Leveraging the most recent success in expanding the electrochemical stability window of aqueous electrolytes, in this work we create a unique Li-ion/sulfur chemistry of both high energy density and safety. We show that in the superconcentrated aqueous electrolyte, lithiation of sulfur experiences phase change from a high-order polysulfide to low-order polysulfides through solid-liquid two-phase reaction pathway, where the liquid polysulfide phase in the sulfide electrode is thermodynamically phase-separated from the superconcentrated aqueous electrolyte. The sulfur with solid-liquid two-phase exhibits a reversible capacity of 1,327 mAh/(g of S), along with fast reaction kinetics and negligible polysulfide dissolution. By coupling a sulfur anode with different Li-ion cathode materials, the aqueous Li-ion/sulfur full cell delivers record-high energy densities up to 200 Wh/(kg of total electrode mass) for >1,000 cycles at ∼100% coulombic efficiency. These performances already approach that of commercial lithium-ion batteries (LIBs) using a nonaqueous electrolyte, along with intrinsic safety not possessed by the latter.

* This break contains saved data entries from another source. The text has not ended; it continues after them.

-- ==== Sys2Proof/Machine/State.lean ====
section
/-! DEFINITION. The state of the part, whole, as plain data; the reasons a step could stop; the state after reset. -/

namespace Sys2Proof.Machine

/-- Why the machine stops with a fault: never. The spec gives every command an effect or says it has none, so there is
no constructor; what the spec calls FAULT is a bay's state and what it calls a converter fault is an outcome. -/
inductive Fault where
deriving DecidableEq, Repr

/-- Why a command is refused a meaning. -/
inductive Refusal where
  /-- Raised by an arm of `exec` whose command has no meaning yet, by its mnemonic; no arm does now. Safe: it stops. -/
  | notModelled (mnemonic : String)
deriving DecidableEq, Repr

/-- The state of the DW6 (INVENTORY.md, State): the queue of waiting commands, the timebase, the part's progress, the
levels of its lines, and the state of every block (00 Table 3-1). -/
@[ext]
structure State where
  /-- Commands waiting, first in first out. -/
  pending : List Instr
  /-- Count of 10 us ticks of the 100 kHz timebase (log 4). -/
  timebase : Nat
  part : Part
  lines : Lines
  lane : Lane
  /-- The Arrival Queue, oldest first (R20). -/
  queue : List Visit
  /-- The next-number counter (R21). -/
  nextVisit : Nat
  /-- The Vehicle Register (R31). -/
  register : List VehicleEntry
  /-- The Haulier Table (R39). -/
  hauliers : Vector HaulierEntry 64
  /-- The ACTIVE bank (R45). -/
  active : Bank
  /-- The terms generation (R45). -/
  generation : Nat
  /-- The staged load, if one is open (R51). -/
  staging : Option Staging
  disp : Dispatcher
  bays : PerBay BayUnit
  water : Resources
  tanks : PerTank TankUnit
  /-- The service tank (R112). -/
  service : Option Tank
  conv : Converter
  journal : Journal
  clock : Clock
  links : PerPort Link
  /-- Which sections of the Retained Store have a valid check word (R187). -/
  store : StoreChecks
deriving DecidableEq, Repr

/-- Right after the first power-on: a reset has been taken and start-up stands before its store check (R187), with no
section of the store valid (log 5). What a reset sets has the values of R3, R58, R76, R96, R112, R126, R144, R174; the
retained tables hold their factory values, which the cold start that follows loads again (R189). -/
def State.reset : State :=
  { pending := [], timebase := 0,
    part := { phase := .checking, startKind := .pending, cause := .powerOn, recovered := 0, walkFinished := false },
    lines := { presence := .all false, estop := .all false, supplyLow := false, low := ⟨false, false⟩,
               high := ⟨false, false⟩ },
    lane := laneReset, queue := [], nextVisit := 1, register := [], hauliers := hauliersFactory, active := defaultBank,
    generation := 0, staging := none, disp := dispatcherReset 0, bays := .all bayClosed, water := waterFactory,
    tanks := ⟨tankFactory, tankFactory⟩, service := none, conv := converterReset, journal := journalFactory,
    clock := clockFactory, links := ⟨linkReset, linkReset⟩, store := noChecks }

end Sys2Proof.Machine
end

The excellent performance of this aqueous battery chemistry significantly promotes the practical possibility of aqueous LIBs in large-format applications.

Entities:  

Keywords:  aqueous sulfur battery; gel polymer electrolyte; phase separation; rechargeable aqueous battery; water-in-salt

Year:  2017        PMID: 28566497      PMCID: PMC5474818          DOI: 10.1073/pnas.1703937114

Source DB:  PubMed          Journal:  Proc Natl Acad Sci U S A        ISSN: 0027-8424            Impact factor:   11.205


  19 in total

1.  Li-O2 and Li-S batteries with high energy storage.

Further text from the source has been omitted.